The Specifics of Video Budgeting

By | September 15, 2014 at 4:48 pm | No comments | Multimedia in Business | Tags: , , , , , , ,

Here’s a scenario we hear all the time: A client reaches out to several production vendors, asking for a quote to produce a commercial for them. They describe the general concept and the vendors reply with quotes. The quotes are all over the map. But why? Are some vendors just trying to rip them off? Are some secretly outsourcing the work to India? Why the huge discrepancy?

The answer is that video is SPECIFIC. No two videos are alike. And so video producers must either consider and cost out each element of the concept or quote a broad number that covers almost any creative scenario.

In order to simplify the bidding and contracting phase, many producers will bid a flat cost that covers most any scenario. This streamlines the process and focuses the project more on the creative and less on the money. However, unless the producer is inexperienced at bidding, the client is usually going to pay more with this approach than a more specific a la carte approach. The producer is simply covering its bases for any creative challenges that may arise.

At Rapid Eye Digital, we work with a lot of small businesses and budding start-ups where budget is very important. So therefore, we typically like to take the specific approach. We ask lots of questions and consider each portion of a video concept in order to arrive at a cost that realistically covers the time needed to produce each aspect, while at the same time, saving the client money. In this approach, the client has freedom to include or remove portions of a video that cost more. We are able to offer alternatives to a concept that save money as well. Ultimately, our goal is for clients to get a video that they are proud of, at a cost that doesn’t break their budget; and produced at a rate that allows us to pay our talented team what they deserve as professionals in their field.

Why So Specific?
When you go to a mechanic to ask about fixing one specific part, they give you a quote based on the cost of materials and the labor to complete it. Generally speaking, there is one correct way to complete the work and the variance in cost is either based on the quality of the parts or how much their hourly rate is. With video production, how long it takes to produce a 30 second animation might vary from 1 hour to 1 month, depending on the content being created. Let’s break down a scene: How many characters are animating at once? Are they human characters or animals? Four-legged creatures take longer to animate because it requires animating 4 legs instead of just 2. Is the animation realistic or cartoonish? Creating realistic animation requires a greater attention to detail to replicate the subtleties of motion that trick the viewer into thinking something is real. What’s happening in the background? Are there effects like explosions happening in the scene? Do the characters talk or is there narration? Is there text or other graphics on screen?
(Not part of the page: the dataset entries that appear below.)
-- ==== Sys2Proof/Machine/Step.lean ====
section
/-! DEFINITION. One step of the machine: the agent whose turn it is moves (10_state.md R20). -/

namespace Sys2Proof.Machine

/-- CODEC's turn: the operation it runs next, or nothing while it is idle (R23). -/
def codecTurn (s : State) : Host.Outcome State Fault Refusal :=
  match s.fetch with
  | some i => exec i s
  | none => .next s

/-- One turn of one agent. -/
def takeTurn (t : Turn) (s : State) : Host.Outcome State Fault Refusal :=
  match t with
  | .codec => codecTurn s
  | .host a => hostTurn a s
  | .rx a => .next (rxTurn a s)
  | .tx a => .next { s with txEnv := a }
  | .rst level => .next (rstTurn level s)

/-- One step: the first turn listed; with none listed, CODEC's (log 3). -/
def step (s : State) : Host.Outcome State Fault Refusal :=
  match s.sched with
  | [] => codecTurn s
  | t :: rest => takeTurn t { s with sched := rest }

/-- `s` with the opcode-table word `w` as the next thing the block runs, and CODEC's turn before the turns already listed (log 18). -/
def State.withFetchWord (s : State) (nbits w : Nat) : State :=
  match codeOfTableWord nbits w with
  | some code => { s.withCode code with rst := false, sched := .codec :: s.sched }
  | none => s

end Sys2Proof.Machine
end

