/-- O22 (42_decode.md R178; 60_exceptions.md R233 (decision D24)). In READ_PAYLOAD with len 0 to 6, whatever the streams hold, the step sets FLAGS.LENGTH, writes RES_KIND BAD_LENGTH and completes; rxq, txh, PBUF, RES_TAG, RES_CODE, RES_PLEN and everything else are unchanged. -/
def Obligations.MalformedLengthEndsTheDecode : Prop :=
  ∀ s : State, s.rxState = .readPayload → s.ackPend = none → s.len.toNat < 7 →
    exec .decode s = .next { s with flags := s.flags ||| 0x20, resKind := .badLength, op := .none, rxState := .idle, ackPend := none, txDone := false, status := 0b10 }

/-- O23 (42_decode.md R179; 10_state.md R25, R40). In READ_PAYLOAD with len 7 or more and cnt below plen and a byte available, the step consumes it, PBUF[cnt] reads it, every other index of PBUF and every index of TBUF reads as before, cnt goes up by one, and beside these nothing changes; with cnt equal to plen the state becomes READ_CRC and nothing else changes, so plen 0 reads nothing; that this passage is a step of its own, which consumes nothing, is the model's choice (log 13). -/
def Obligations.ReadPayloadStoresInOrder : Prop :=
  (∀ (s : State) (b : Byte) (rest : List Byte),
    s.rxState = .readPayload → s.ackPend = none → s.rxq = b :: rest → s.rxFault = false →
    7 ≤ s.len.toNat → s.cnt.toNat < s.len.toNat - 7 →
    ∃ t, exec .decode s = .next t ∧ t.cnt.toNat = s.cnt.toNat + 1 ∧
      t.pbufByte s.cnt.toNat = b ∧ (∀ a, a ≠ s.cnt.toNat → t.pbufByte a = s.pbufByte a) ∧ (∀ a, t.tbufByte a = s.tbufByte a) ∧
      { t with pbuf := s.pbuf, cnt := s.cnt } = { s with rxq := rest }) ∧
  (∀ s : State, s.rxState = .readPayload → s.ackPend = none → 7 ≤ s.len.toNat → s.cnt.toNat = s.len.toNat - 7 →
    exec .decode s = .next { s with rxState := .readCrc })

/-- O24 (42_decode.md R181, R182; 20_memory.md R79). In READ_CRC with a byte available it goes into rcrc and expc holds crc8 of AA, the two length bytes, ver, typ, the plen payload bytes, 00, BB. Equal bytes lead to READ_END. Otherwise FLAGS.CRC is set and ack 1 is due; the next step, when the transport accepts, appends the frame of TAG_ACK with the byte 1 (AA 00 08 02 61 01 E4 BB under the default tags) and then enters READ_END. The payload in PBUF is untouched. The register that holds the ack due is the model's (log 7), and so is the value left in the CRC working register (log 14). -/
def Obligations.ReadCrcComparesAndAcknowledges : Prop :=
  (∀ s : State, s.expectedCrc = crc8 ([0xAA, hiByte s.len, loByte s.len, s.ver, s.typ] ++ s.payload s.len ++ [0x00, 0xBB])) ∧
  (∀ (s : State) (b : Byte) (rest : List Byte),
    s.rxState = .readCrc → s.ackPend = none → s.rxq = b :: rest → s.rxFault = false →
    (b = s.expectedCrc → exec .decode s = .next { s with rxq := rest, rcrc := b, expc := s.expectedCrc, crcw := s.expectedCrc, rxState := .readEnd }) ∧
    (b ≠ s.expectedCrc → exec .decode s = .next
      { s with rxq := rest, rcrc := b, expc := s.expectedCrc, crcw := s.expectedCrc, flags := s.flags ||| 0x02, ackPend := some 1 })) ∧
  (∀ s : State, s.rxState = .readCrc → s.ackPend = some 1 → s.txEnv = .accept →
    exec .decode s = .next { s with crcw := frameCrc s.cfg.tagAck [1], txh := s.txh ++ [frame s.cfg.tagAck [1]], ackPend := none, rxState := .readEnd }) ∧
  frame 0x61 [0x01] = [0xAA, 0x00, 0x08, 0x02, 0x61, 0x01, 0xE4, 0xBB]
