/-- With `TEST_KNOWN` false a test frame is a frame of unknown type (R210). -/
theorem exec_rxTest {len : Half} (hlen : OVERHEAD ≤ len.toNat) (ver : Byte) (s : State) :
    exec (.rxTest len ver) s = if s.cfg.testKnown then .next (State.finishNoPayload .test { s with resTag := s.cfg.tagTest })
      else exec (.rxUnknown len ver s.cfg.tagTest) s := by
  rw [exec_rxUnknown hlen, exec, execRxTest, State.enterDispatch_of_le hlen]

/-- Settles O30: the length field less its overhead is what `RX_DATA` offers. -/
theorem rxDataOffersThePayload : Obligations.RxDataOffersThePayload := by
  intro s len ver hlen
  rw [exec_rxData hlen, plenOf_eq_ofNat hlen]
  rfl

/-- Settles O31: each of the three lengths chooses one branch of `RX_ACK`. -/
theorem rxAckReportsTheCode : Obligations.RxAckReportsTheCode := by
  intro s len ver
  refine ⟨fun hlen => ?one, fun hlen => ?empty, fun hlen => ?more⟩
  all_goals
    have h7 : OVERHEAD ≤ len.toNat := show 7 ≤ len.toNat by omega
    have hone : plenOf len = 1 ↔ len.toNat = 8 := plenOf_eq_iff h7
    have hzero : plenOf len = 0 ↔ len.toNat = 7 := plenOf_eq_iff h7
    rw [exec_rxAck h7]
  case one => rw [if_pos (hone.mpr hlen)]; rfl
  case empty => rw [if_neg (hone.not.mpr (by omega)), if_pos (hzero.mpr hlen)]; rfl
  case more => rw [if_neg (hone.not.mpr (by omega)), if_neg (hzero.not.mpr (by omega))]; rfl

/-- Settles O36: `TEST_KNOWN` chooses the branch of `RX_TEST`. -/
theorem rxTestFollowsTestKnown : Obligations.RxTestFollowsTestKnown := by
  intro s len ver hlen
  rw [exec_rxTest hlen]
  exact ⟨fun hk => if_pos hk, fun hk => if_neg (by rw [hk]; decide)⟩

/-! ### The replies (R206 to R208, R213) -/

/-- Settles O34: each row of `replyRows` is `replyThenFinish` after `RES_TAG` is written, whose hand-over follows the transport's answer. -/
theorem repliesFailOrHoldWithTheTransport : Obligations.RepliesFailOrHoldWithTheTransport := by
  intro s len ver i typ tag p k hlen hd hi
  rw [exec_of_mem_replyRows hlen hi, State.replyThenFinish_of_unsent (s := { s with resTag := typ }) hd]
  exact ⟨fun he => congrArg _ (State.handOver_of_fail (s := { s with resTag := typ }) he tag p),
    fun he => congrArg _ (State.handOver_of_hold (s := { s with resTag := typ }) he tag p)⟩

theorem State.replyThenFinish_of_accept {s : State} (hd : s.txDone = false) (he : s.txEnv = .accept) (tag : Byte) (p : List Byte)
    (k : ResKind) :
    s.replyThenFinish tag p k = { s with crcw := frameCrc tag p, txh := s.txh ++ [frame tag p], txDone := true } := by
  rw [State.replyThenFinish_of_unsent hd, State.handOver_of_accept he]

theorem step_of_dispatch {s : State} (h : s.Undisturbed) (hs : s.rxState = .dispatch) (hlen : OVERHEAD ≤ s.len.toNat) :
    step s = exec (frameInstr s.cfg s.len s.ver s.typ) s := by
  obtain ⟨hrst, hsched, hop, hack, _⟩ := h
  rw [step_of_nil hsched, codecTurn_of_fetch (State.fetch_dispatch hrst hop hs hack hlen)]

theorem step_of_dispatch_echo {s : State} (h : s.Undisturbed) (hs : s.rxState = .dispatch) (hlen : OVERHEAD ≤ s.len.toNat)
    (hc : s.cfg.distinct) (ht : s.typ = s.cfg.tagEcho) :
    step s = .next (State.replyThenFinish s.cfg.tagData (s.payload s.len) .echo { s with resTag := s.cfg.tagEcho }) := by
  have hrow : frameInstr s.cfg s.len s.ver s.typ = .rxEcho s.len s.ver :=
    (frameInstr_eq_iff_typ_eq (i := .rxEcho s.len s.ver) hc hlen (decide_eq_true hlen) rfl).mpr ht
  rw [step_of_dispatch h hs hlen, hrow]
  exact exec_of_mem_replyRows (ver := s.ver) hlen (.tail _ (.tail _ (.head _)))

/-- An echo frame in `DISPATCH` is answered by a data frame, and the step after the answer reports it (R208, R213). -/
theorem reaches_echo {s : State} (h : s.Undisturbed) (hs : s.rxState = .dispatch) (hlen : OVERHEAD ≤ s.len.toNat)
    (hc : s.cfg.distinct) (ht : s.typ = s.cfg.tagEcho) (hd : s.txDone = false) (he : s.txEnv = .accept) {p : List Byte}
    (hp : s.payload s.len = p) :
    s.Reaches (State.finishNoPayload .echo
      { s with resTag := s.cfg.tagEcho, crcw := frameCrc s.cfg.tagData p, txh := s.txh ++ [frame s.cfg.tagData p] }) := by
  subst hp
  have hreply := State.replyThenFinish_of_accept (s := { s with resTag := s.cfg.tagEcho }) hd he s.cfg.tagData (s.payload s.len) .echo
  refine .head (Eq.trans (step_of_dispatch_echo h hs hlen hc ht) (congrArg _ hreply)) (.single ?_)
  exact Eq.trans (step_of_dispatch_echo h hs hlen hc ht) (congrArg _ (State.replyThenFinish_of_sent rfl _ _ _))

/-- Settles O60: the run over a clean frame, then the reply and its result. -/
theorem echoIsAnsweredWithADataFrame : Obligations.EchoIsAnsweredWithADataFrame := by
  intro s p rest hrst hsched hop hs hack hsent hflags _ hfault he hc hp hq
  have hu : s.Undisturbed := ⟨hrst, hsched, hop, hack, hfault⟩
  have hreceived := reaches_received (g := []) hu hs List.not_mem_nil hp hq
  have hanswer := reaches_echo (s := s.received [] s.cfg.tagEcho p rest) hu rfl (lenOk_iff.mp (lenOk_lengthField hp)) hc rfl hsent he
    (State.payload_of_pbuf hp rfl)
  obtain ⟨n, hn⟩ := State.Reaches.exists_run (hreceived.trans hanswer)
  exact ⟨n, _, hn, rfl, rfl, rfl, hflags, rfl, rfl⟩

/-! ### `FLAGS` and the version byte (R106, R211) -/

/-- What an operation answers for each value of `FLAGS` it starts from is one next state, but for `FLAGS`, which gains the same bits. -/
def FlagsBlind (answer : Byte → Host.Outcome State Fault Refusal) : Prop :=
  ∃ (t : State) (added : Byte), ∀ f, answer f = .next { t with flags := f ||| added }

namespace FlagsBlind

theorem of_flags_kept {F : Byte → State} (h : ∀ f, F f = { F 0 with flags := f }) : FlagsBlind fun f => .next (F f) :=
  ⟨F 0, 0#8, fun f => congrArg _ ((h f).trans (by rw [BitVec.or_zero]))⟩

theorem of_flag_set {F : Byte → State} (x : Byte) (h : ∀ f, F f = { F 0 with flags := f ||| x }) :
    FlagsBlind fun f => .next (F f) :=
  ⟨F 0, x, fun f => congrArg _ (h f)⟩

/-- An operation run after a flag is set. -/
theorem setFlag {answer : Byte → Host.Outcome State Fault Refusal} (h : FlagsBlind answer) (x : Byte) :
    FlagsBlind fun f => answer (f ||| x) := by
  obtain ⟨t, added, h⟩ := h
  exact ⟨t, x ||| added, fun f => (h (f ||| x)).trans (by rw [BitVec.or_assoc])⟩

theorem handOver (tag : Byte) (p : List Byte) (s : State) : FlagsBlind fun f => .next (State.handOver tag p { s with flags := f }) := by
  cases s.txEnv with
  | accept =>
    simp only [State.handOver_of_accept]
    exact of_flags_kept fun _ => rfl
  | fail =>
    simp only [State.handOver_of_fail]
    exact of_flag_set fTRANSPORT fun _ => rfl
  | hold =>
    simp only [State.handOver_of_hold]
    exact of_flags_kept fun _ => rfl

theorem replyThenFinish (tag : Byte) (p : List Byte) (k : ResKind) (s : State) :
    FlagsBlind fun f => .next (State.replyThenFinish tag p k { s with flags := f }) := by
  cases s.txDone with
  | true =>
    simp only [State.replyThenFinish_of_sent]
    exact of_flags_kept fun _ => rfl
  | false =>
    simp only [State.replyThenFinish_of_unsent]
    exact handOver tag p { s with txDone := false }

theorem unknownType (s : State) : FlagsBlind fun f => .next (State.unknownType { s with flags := f }) := by
  cases s.txDone with
  | true =>
    simp only [State.unknownType_of_sent]
    exact of_flags_kept fun _ => rfl
  | false =>
    simp only [State.unknownType_of_unsent]
    exact (handOver s.cfg.tagAck [ERR_TYPE] { s with txDone := false }).setFlag fTYPE

theorem rxAck {len : Half} (hlen : OVERHEAD ≤ len.toNat) (ver : Byte) (s : State) :
    FlagsBlind fun f => exec (.rxAck len ver) { s with flags := f } := by
  simp only [exec_rxAck hlen]
  split
  · exact of_flags_kept fun _ => rfl
  split
  · exact of_flag_set fACKFORM fun _ => rfl
  · exact of_flag_set fACKFORM fun _ => rfl

theorem rxUnknown {len : Half} (hlen : OVERHEAD ≤ len.toNat) (ver typ : Byte) (s : State) :
    FlagsBlind fun f => exec (.rxUnknown len ver typ) { s with flags := f } := by
  simp only [exec_rxUnknown hlen]
  exact unknownType { s with resTag := typ }

theorem rxTest {len : Half} (hlen : OVERHEAD ≤ len.toNat) (ver : Byte) (s : State) :
    FlagsBlind fun f => exec (.rxTest len ver) { s with flags := f } := by
  simp only [exec_rxTest hlen]
  split
  · exact of_flags_kept fun _ => rfl
  · exact rxUnknown hlen ver s.cfg.tagTest s

theorem of_mem_replyRows {len : Half} (hlen : OVERHEAD ≤ len.toNat) {ver : Byte} {s : State} {i : Instr} {typ tag : Byte}
    {p : List Byte} {k : ResKind} (hi : (i, typ, tag, p, k) ∈ s.replyRows len ver) :
    FlagsBlind fun f => exec i { s with flags := f } := by
  have hrow (f : Byte) := exec_of_mem_replyRows (s := { s with flags := f }) hlen hi
  simp only [hrow]
  exact replyThenFinish tag p k { s with resTag := typ }

theorem of_mem_frameRows {len : Half} {ver typ : Byte} {i : Instr} (hi : i ∈ frameRows len ver typ) (s : State) :
    FlagsBlind fun f => exec i { s with flags := f } := by
  rcases Nat.lt_or_ge len.toNat OVERHEAD with hlen | hlen
  case inl =>
    have hshort (f : Byte) := (shortLengthIsNotDispatched { s with flags := f } len ver typ i hlen hi).2
    simp only [hshort]
    exact of_flag_set fLENGTH fun _ => rfl
  obtain rfl | rfl | rfl | rfl | rfl | rfl | rfl := mem_frameRows.mp hi
  · simp only [exec_rxData hlen]
    exact of_flags_kept fun _ => rfl
  · exact rxAck hlen ver s
  · exact of_mem_replyRows hlen (.head _)
  · exact of_mem_replyRows hlen (.tail _ (.head _))
  · exact of_mem_replyRows hlen (.tail _ (.tail _ (.head _)))
  · exact rxTest hlen ver s
  · exact rxUnknown hlen ver typ s

end FlagsBlind

/-- Settles O38: no row looks at its version operand, and each is blind to `FLAGS`. -/
theorem dispatchIsBlindToFlags : Obligations.DispatchIsBlindToFlags := by
  intro s t f len ver ver' typ i i' hi h
  have hrow : i ∈ frameRows len ver typ ∧ exec i' = exec i := by
    simp only [List.mem_cons, List.not_mem_nil, or_false, Prod.mk.injEq] at hi
    rw [mem_frameRows]
    obtain ⟨rfl, rfl⟩ | ⟨rfl, rfl⟩ | ⟨rfl, rfl⟩ | ⟨rfl, rfl⟩ | ⟨rfl, rfl⟩ | ⟨rfl, rfl⟩ | ⟨rfl, rfl⟩ := hi
    all_goals exact ⟨by simp, rfl⟩
  obtain ⟨hmem, hver⟩ := hrow
  obtain ⟨u, added, hu⟩ := FlagsBlind.of_mem_frameRows hmem s
  cases (hu s.flags).symm.trans h
  exact ⟨_, added, (congrFun hver _).trans (hu f), rfl, rfl⟩

end Sys2Proof.Machine

/-! The `ack` frames (60_exceptions.md): the receipt of a code (R221), the fault `ack` that the transport does not take (R238, R240), and the codes that a `DECODE` sends (R222). -/

namespace Sys2Proof.Machine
So on one extreme, you might have a single character sitting in a chair reading for 3o seconds. On the other, you might have a realistic army of aliens merged with live video footage of human soldiers as a battle takes place in the background with special effects, and a title sequence swooping in on top; all within the same 30 seconds.

Our approach entails providing a broad quote first, then producing a creative outline from which a final cost is determined. The creative outline breaks down the specific details of the production, including the overall look or style of the video, what happens in each scene, and what all types of media will be employed.

Other Factors
Other factors that influence cost can include the turnaround time for production, the region in which the video is produced, and the usage rights or other contractual details. If there is less time to complete the production, then either the cost must go up or the quality must drop. Basically Cost = Time + Quality. With a video shoot, the Director may opt to use a more expensive camera to best capture the footage for a given situation. In this case, it is a direct correlation between cost of production and cost of the equipment being used. The cost can be reduced but at the expense of quality. Labor costs are greater in some regions, as well as the cost of renting studio space, equipment, and other overhead costs. These play into the total cost of production. How the video is ultimately being used can influence cost as well. For example a Superbowl ad is going to obviously cost more than a YouTube video.

Communication is key. Clients should take the time to detail their ideas and goals for the video to the Producer at the start. This not only allows the Producer to create a final product that meets the client’s expectations, but also allows the Producer to offer their services at a cost that more closely reflects the actual work being done.